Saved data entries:
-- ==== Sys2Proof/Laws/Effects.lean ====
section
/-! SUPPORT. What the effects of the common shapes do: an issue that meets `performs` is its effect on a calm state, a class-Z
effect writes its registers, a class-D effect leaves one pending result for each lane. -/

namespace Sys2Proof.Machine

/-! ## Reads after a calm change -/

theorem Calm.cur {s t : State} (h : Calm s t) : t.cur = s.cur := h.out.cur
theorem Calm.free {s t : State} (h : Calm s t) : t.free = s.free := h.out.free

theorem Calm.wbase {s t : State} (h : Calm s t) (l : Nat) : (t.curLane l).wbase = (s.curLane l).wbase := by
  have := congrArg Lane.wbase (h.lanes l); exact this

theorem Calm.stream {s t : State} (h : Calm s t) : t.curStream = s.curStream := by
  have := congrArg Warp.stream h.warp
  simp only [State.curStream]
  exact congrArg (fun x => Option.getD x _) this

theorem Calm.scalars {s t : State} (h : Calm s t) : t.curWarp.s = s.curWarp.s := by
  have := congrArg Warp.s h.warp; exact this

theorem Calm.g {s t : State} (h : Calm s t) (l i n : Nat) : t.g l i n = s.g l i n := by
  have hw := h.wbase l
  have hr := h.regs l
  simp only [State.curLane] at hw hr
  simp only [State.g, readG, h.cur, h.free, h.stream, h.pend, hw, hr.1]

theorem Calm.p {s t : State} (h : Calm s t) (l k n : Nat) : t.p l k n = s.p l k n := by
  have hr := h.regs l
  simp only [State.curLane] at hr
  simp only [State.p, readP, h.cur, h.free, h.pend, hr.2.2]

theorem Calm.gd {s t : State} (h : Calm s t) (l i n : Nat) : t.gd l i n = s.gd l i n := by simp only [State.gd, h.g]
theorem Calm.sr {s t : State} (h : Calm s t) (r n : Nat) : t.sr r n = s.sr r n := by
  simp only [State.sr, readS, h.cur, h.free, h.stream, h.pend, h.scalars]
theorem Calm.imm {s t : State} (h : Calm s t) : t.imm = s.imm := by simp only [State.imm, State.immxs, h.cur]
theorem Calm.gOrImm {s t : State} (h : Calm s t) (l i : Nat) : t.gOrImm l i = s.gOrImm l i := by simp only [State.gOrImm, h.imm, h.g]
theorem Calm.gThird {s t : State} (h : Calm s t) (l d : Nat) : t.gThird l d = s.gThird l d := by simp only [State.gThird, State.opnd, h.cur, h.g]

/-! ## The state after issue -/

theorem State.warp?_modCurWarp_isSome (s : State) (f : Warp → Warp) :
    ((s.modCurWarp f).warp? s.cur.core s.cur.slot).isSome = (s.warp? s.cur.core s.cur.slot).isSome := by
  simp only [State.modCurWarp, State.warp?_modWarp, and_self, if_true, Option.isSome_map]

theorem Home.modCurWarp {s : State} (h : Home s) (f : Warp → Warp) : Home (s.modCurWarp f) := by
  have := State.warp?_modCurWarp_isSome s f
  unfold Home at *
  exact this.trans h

[What you should do]
What you give back should be exactly the lines of the data above from the line with "s.g l i n := by" through the line with "theorem State.warp?_modCurWarp_isSome (s", both of those included, and nothing more.

[Written response]
theorem Calm.g {s t : State} (h : Calm s t) (l i n : Nat) : t.g l i n = s.g l i n := by
  have hw := h.wbase l
  have hr := h.regs l
  simp only [State.curLane] at hw hr
  simp only [State.g, readG, h.cur, h.free, h.stream, h.pend, hw, hr.1]

theorem Calm.p {s t : State} (h : Calm s t) (l k n : Nat) : t.p l k n = s.p l k n := by
  have hr := h.regs l
  simp only [State.curLane] at hr
  simp only [State.p, readP, h.cur, h.free, h.pend, hr.2.2]

theorem Calm.gd {s t : State} (h : Calm s t) (l i n : Nat) : t.gd l i n = s.gd l i n := by simp only [State.gd, h.g]
theorem Calm.sr {s t : State} (h : Calm s t) (r n : Nat) : t.sr r n = s.sr r n := by
  simp only [State.sr, readS, h.cur, h.free, h.stream, h.pend, h.scalars]
theorem Calm.imm {s t : State} (h : Calm s t) : t.imm = s.imm := by simp only [State.imm, State.immxs, h.cur]
theorem Calm.gOrImm {s t : State} (h : Calm s t) (l i : Nat) : t.gOrImm l i = s.gOrImm l i := by simp only [State.gOrImm, h.imm, h.g]
theorem Calm.gThird {s t : State} (h : Calm s t) (l d : Nat) : t.gThird l d = s.gThird l d := by simp only [State.gThird, State.opnd, h.cur, h.g]

/-! ## The state after issue -/

theorem State.warp?_modCurWarp_isSome (s : State) (f : Warp → Warp) :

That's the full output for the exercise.